GIVEN RECORDS:
>>>

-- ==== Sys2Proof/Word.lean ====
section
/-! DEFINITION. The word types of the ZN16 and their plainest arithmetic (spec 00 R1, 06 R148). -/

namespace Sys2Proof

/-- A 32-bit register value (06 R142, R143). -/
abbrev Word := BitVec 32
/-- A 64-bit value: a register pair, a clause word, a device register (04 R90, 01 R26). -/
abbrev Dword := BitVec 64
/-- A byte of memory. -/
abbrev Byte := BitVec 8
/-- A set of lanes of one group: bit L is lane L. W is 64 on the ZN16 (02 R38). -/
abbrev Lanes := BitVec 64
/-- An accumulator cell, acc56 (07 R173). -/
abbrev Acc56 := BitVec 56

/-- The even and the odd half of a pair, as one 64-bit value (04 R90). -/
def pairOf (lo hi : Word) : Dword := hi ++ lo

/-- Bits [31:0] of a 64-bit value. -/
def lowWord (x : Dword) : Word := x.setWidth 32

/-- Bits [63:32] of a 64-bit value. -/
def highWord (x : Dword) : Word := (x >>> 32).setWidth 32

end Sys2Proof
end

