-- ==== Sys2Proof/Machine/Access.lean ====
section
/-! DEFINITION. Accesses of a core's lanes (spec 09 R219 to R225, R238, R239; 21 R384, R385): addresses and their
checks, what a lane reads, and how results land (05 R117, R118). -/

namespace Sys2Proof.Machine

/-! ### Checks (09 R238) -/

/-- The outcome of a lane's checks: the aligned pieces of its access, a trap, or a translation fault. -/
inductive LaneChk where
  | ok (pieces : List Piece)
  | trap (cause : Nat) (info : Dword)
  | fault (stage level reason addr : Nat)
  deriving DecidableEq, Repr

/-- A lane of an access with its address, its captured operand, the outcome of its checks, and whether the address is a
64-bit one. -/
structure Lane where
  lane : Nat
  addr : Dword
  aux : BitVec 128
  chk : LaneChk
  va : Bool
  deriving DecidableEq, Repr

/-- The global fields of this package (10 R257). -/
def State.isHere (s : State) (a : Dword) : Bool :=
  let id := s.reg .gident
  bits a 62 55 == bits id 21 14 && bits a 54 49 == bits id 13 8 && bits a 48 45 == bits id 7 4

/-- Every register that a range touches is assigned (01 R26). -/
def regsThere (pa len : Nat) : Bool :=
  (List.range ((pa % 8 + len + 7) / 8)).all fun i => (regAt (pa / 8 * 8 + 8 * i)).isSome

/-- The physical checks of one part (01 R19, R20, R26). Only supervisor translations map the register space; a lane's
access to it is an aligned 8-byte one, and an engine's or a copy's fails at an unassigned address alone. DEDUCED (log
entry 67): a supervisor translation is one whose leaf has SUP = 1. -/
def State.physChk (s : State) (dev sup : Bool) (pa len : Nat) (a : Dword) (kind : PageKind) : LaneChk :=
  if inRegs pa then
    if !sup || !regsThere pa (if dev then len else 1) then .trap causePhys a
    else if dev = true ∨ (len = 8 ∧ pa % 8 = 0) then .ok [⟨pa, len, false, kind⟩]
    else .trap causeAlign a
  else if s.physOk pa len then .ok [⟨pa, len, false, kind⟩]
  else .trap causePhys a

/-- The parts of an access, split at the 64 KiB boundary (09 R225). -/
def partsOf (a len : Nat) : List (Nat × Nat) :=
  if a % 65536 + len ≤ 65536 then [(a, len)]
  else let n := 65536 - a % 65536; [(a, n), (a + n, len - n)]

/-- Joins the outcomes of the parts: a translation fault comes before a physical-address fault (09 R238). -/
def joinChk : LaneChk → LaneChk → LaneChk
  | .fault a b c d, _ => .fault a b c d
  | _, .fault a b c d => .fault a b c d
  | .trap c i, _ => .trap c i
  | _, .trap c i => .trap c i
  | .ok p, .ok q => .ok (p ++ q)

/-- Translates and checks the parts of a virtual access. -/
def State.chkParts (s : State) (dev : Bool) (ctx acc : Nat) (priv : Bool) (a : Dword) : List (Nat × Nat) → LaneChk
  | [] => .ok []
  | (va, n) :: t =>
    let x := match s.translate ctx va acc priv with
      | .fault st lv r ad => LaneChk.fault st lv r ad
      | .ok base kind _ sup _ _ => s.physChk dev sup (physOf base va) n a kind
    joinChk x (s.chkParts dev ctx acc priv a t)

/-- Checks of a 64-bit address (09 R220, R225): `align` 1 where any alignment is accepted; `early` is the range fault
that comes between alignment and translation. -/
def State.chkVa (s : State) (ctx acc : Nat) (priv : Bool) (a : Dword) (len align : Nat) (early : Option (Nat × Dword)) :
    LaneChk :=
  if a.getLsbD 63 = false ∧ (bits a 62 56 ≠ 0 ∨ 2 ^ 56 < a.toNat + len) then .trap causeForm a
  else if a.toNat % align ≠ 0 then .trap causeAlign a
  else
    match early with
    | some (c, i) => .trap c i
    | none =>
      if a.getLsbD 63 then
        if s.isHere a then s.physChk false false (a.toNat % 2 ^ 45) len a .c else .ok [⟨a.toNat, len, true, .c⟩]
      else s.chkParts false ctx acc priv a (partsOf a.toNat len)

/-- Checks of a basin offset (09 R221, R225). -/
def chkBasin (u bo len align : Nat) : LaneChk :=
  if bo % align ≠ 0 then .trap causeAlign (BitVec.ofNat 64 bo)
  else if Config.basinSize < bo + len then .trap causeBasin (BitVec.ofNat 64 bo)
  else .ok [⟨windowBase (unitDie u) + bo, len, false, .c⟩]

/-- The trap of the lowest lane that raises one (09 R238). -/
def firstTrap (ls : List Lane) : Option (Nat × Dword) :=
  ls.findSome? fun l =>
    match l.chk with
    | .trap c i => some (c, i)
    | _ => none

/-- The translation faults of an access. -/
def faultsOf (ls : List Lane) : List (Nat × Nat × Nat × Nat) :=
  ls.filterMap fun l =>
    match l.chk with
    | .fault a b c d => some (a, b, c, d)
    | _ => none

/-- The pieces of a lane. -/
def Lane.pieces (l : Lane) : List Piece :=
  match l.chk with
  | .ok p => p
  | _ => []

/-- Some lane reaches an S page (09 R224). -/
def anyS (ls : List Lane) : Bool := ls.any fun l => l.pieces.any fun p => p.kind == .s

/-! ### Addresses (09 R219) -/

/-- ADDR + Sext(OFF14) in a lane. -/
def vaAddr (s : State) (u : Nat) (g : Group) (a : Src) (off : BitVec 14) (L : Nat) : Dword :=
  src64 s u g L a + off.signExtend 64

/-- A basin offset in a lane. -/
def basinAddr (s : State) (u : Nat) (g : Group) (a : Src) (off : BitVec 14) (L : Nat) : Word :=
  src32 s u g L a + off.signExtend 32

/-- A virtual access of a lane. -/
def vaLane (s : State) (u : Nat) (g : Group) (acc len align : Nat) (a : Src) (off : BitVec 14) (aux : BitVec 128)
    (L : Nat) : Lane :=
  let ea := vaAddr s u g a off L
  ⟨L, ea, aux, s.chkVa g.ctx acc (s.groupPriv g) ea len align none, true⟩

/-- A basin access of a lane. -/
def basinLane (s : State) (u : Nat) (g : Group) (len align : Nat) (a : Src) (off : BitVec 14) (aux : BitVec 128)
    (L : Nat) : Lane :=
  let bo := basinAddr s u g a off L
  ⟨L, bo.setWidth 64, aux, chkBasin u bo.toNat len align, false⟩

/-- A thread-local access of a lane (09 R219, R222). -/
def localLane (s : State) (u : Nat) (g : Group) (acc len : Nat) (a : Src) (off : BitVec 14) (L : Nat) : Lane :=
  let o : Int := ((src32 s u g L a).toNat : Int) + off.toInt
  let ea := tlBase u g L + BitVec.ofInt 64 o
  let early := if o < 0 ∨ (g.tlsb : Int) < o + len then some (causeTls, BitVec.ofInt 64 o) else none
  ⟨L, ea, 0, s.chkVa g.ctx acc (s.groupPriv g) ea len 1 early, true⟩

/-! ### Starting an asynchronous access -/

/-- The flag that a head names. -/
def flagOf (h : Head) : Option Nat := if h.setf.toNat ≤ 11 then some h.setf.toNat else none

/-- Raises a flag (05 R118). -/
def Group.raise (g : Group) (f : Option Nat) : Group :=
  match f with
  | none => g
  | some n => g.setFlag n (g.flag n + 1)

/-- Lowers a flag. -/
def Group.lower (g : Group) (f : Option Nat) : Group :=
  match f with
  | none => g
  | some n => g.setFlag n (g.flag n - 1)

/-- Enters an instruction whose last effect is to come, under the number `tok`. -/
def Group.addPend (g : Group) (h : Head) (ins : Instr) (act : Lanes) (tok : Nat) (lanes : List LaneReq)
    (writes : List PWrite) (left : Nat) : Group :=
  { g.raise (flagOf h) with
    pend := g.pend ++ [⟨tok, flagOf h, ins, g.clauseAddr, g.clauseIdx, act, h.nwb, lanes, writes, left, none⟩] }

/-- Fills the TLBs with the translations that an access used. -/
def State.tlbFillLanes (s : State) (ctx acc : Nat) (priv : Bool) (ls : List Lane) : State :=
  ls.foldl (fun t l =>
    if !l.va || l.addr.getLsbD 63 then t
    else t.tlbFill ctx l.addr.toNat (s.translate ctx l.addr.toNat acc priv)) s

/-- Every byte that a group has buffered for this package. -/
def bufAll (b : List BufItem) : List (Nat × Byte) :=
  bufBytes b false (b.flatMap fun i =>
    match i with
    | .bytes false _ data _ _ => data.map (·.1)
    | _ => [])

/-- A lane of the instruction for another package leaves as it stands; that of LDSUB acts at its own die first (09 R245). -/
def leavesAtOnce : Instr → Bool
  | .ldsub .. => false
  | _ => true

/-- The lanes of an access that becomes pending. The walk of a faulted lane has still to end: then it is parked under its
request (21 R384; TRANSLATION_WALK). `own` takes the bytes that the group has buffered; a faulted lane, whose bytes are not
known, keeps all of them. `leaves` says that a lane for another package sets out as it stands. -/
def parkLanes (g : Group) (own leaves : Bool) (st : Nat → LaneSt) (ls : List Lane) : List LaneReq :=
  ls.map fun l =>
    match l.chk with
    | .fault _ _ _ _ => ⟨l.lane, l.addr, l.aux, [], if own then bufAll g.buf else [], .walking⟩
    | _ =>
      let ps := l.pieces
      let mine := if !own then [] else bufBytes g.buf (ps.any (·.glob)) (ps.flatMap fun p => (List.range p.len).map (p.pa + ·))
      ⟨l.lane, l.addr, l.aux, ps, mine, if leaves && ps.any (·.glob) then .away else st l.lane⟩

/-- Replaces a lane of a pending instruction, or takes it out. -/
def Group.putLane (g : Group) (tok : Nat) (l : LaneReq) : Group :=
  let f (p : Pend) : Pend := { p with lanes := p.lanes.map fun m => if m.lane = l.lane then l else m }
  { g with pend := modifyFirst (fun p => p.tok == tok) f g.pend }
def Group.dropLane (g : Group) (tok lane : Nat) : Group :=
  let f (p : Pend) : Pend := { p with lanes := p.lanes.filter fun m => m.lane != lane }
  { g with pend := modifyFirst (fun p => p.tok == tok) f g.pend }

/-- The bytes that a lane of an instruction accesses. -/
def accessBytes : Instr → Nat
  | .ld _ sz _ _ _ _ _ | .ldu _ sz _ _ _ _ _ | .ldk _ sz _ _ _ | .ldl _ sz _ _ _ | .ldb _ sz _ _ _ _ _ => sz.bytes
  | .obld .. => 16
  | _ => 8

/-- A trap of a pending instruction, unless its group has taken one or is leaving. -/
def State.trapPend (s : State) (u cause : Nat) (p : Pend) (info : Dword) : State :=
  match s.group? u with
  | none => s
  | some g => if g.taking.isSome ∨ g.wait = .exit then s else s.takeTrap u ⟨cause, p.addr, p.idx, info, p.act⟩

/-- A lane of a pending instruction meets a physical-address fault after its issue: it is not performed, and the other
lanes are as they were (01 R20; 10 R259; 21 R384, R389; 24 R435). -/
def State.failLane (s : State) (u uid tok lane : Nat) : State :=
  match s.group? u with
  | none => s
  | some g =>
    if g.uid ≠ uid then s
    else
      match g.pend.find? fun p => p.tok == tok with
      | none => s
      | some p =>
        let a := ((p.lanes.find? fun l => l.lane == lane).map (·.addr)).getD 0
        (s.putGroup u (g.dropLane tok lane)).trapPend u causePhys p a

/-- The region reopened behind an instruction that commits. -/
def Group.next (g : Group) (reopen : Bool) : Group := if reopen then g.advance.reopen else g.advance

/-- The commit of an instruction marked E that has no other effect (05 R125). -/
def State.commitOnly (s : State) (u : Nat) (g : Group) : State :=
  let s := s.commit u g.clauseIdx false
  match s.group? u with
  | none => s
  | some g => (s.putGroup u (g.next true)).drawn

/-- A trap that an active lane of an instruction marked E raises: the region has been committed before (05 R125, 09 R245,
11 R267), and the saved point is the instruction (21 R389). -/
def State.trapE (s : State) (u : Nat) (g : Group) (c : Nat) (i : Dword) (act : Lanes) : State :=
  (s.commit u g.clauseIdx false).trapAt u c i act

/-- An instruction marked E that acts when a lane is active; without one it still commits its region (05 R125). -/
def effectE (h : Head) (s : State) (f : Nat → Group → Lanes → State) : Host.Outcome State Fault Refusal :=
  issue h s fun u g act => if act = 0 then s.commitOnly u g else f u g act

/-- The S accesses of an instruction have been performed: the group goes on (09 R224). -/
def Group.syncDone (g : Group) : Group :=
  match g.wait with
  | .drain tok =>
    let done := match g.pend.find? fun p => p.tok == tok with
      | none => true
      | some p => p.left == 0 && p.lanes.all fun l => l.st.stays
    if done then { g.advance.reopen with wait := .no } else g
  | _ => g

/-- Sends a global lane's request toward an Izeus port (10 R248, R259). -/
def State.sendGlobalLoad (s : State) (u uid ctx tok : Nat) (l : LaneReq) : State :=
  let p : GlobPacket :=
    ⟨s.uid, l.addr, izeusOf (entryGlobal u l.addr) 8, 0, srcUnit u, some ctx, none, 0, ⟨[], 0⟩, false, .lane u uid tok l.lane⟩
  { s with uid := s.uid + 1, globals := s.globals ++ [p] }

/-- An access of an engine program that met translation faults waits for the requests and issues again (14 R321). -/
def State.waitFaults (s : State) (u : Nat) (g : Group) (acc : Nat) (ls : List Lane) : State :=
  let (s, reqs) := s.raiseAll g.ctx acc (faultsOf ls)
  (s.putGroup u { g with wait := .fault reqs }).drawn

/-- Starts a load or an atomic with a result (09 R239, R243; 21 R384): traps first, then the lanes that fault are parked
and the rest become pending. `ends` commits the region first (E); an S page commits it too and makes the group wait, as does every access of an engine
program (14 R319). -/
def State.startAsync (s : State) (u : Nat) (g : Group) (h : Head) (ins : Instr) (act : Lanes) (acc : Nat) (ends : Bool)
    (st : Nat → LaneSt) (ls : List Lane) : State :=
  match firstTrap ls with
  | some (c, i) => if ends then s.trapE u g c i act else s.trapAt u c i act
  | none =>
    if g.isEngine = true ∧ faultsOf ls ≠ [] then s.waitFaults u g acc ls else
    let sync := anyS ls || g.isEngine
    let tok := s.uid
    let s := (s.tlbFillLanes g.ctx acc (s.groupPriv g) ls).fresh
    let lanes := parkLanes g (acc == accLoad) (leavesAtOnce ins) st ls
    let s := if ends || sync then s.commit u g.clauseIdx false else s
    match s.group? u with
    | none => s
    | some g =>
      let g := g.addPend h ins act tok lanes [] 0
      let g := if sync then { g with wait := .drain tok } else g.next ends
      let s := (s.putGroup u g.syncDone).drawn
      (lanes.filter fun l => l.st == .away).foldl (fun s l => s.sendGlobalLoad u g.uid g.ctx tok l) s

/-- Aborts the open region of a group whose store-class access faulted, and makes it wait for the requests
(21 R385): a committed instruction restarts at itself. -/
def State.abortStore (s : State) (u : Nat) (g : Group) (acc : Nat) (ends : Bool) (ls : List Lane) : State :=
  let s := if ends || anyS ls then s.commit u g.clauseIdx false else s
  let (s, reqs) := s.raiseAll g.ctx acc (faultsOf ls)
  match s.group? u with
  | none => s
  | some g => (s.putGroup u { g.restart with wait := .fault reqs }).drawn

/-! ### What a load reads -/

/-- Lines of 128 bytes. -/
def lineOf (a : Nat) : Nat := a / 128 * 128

<<<

REQUIRED WORK: For this exercise, repeat exactly the lines of the data above from the one with "(09 R238) -/" down to the one with "def joinChk : LaneChk → LaneChk → LaneChk", both end lines included.

SOLUTION TO THIS TASK:
/-! ### Checks (09 R238) -/

/-- The outcome of a lane's checks: the aligned pieces of its access, a trap, or a translation fault. -/
inductive LaneChk where
  | ok (pieces : List Piece)
  | trap (cause : Nat) (info : Dword)
  | fault (stage level reason addr : Nat)
  deriving DecidableEq, Repr

/-- A lane of an access with its address, its captured operand, the outcome of its checks, and whether the address is a
64-bit one. -/
structure Lane where
  lane : Nat
  addr : Dword
  aux : BitVec 128
  chk : LaneChk
  va : Bool
  deriving DecidableEq, Repr

/-- The global fields of this package (10 R257). -/
def State.isHere (s : State) (a : Dword) : Bool :=
  let id := s.reg .gident
  bits a 62 55 == bits id 21 14 && bits a 54 49 == bits id 13 8 && bits a 48 45 == bits id 7 4

/-- Every register that a range touches is assigned (01 R26). -/
def regsThere (pa len : Nat) : Bool :=
  (List.range ((pa % 8 + len + 7) / 8)).all fun i => (regAt (pa / 8 * 8 + 8 * i)).isSome

/-- The physical checks of one part (01 R19, R20, R26). Only supervisor translations map the register space; a lane's
access to it is an aligned 8-byte one, and an engine's or a copy's fails at an unassigned address alone. DEDUCED (log
entry 67): a supervisor translation is one whose leaf has SUP = 1. -/
def State.physChk (s : State) (dev sup : Bool) (pa len : Nat) (a : Dword) (kind : PageKind) : LaneChk :=
  if inRegs pa then
    if !sup || !regsThere pa (if dev then len else 1) then .trap causePhys a
    else if dev = true ∨ (len = 8 ∧ pa % 8 = 0) then .ok [⟨pa, len, false, kind⟩]
    else .trap causeAlign a
  else if s.physOk pa len then .ok [⟨pa, len, false, kind⟩]
  else .trap causePhys a

/-- The parts of an access, split at the 64 KiB boundary (09 R225). -/
def partsOf (a len : Nat) : List (Nat × Nat) :=
  if a % 65536 + len ≤ 65536 then [(a, len)]
  else let n := 65536 - a % 65536; [(a, n), (a + n, len - n)]

/-- Joins the outcomes of the parts: a translation fault comes before a physical-address fault (09 R238). -/
def joinChk : LaneChk → LaneChk → LaneChk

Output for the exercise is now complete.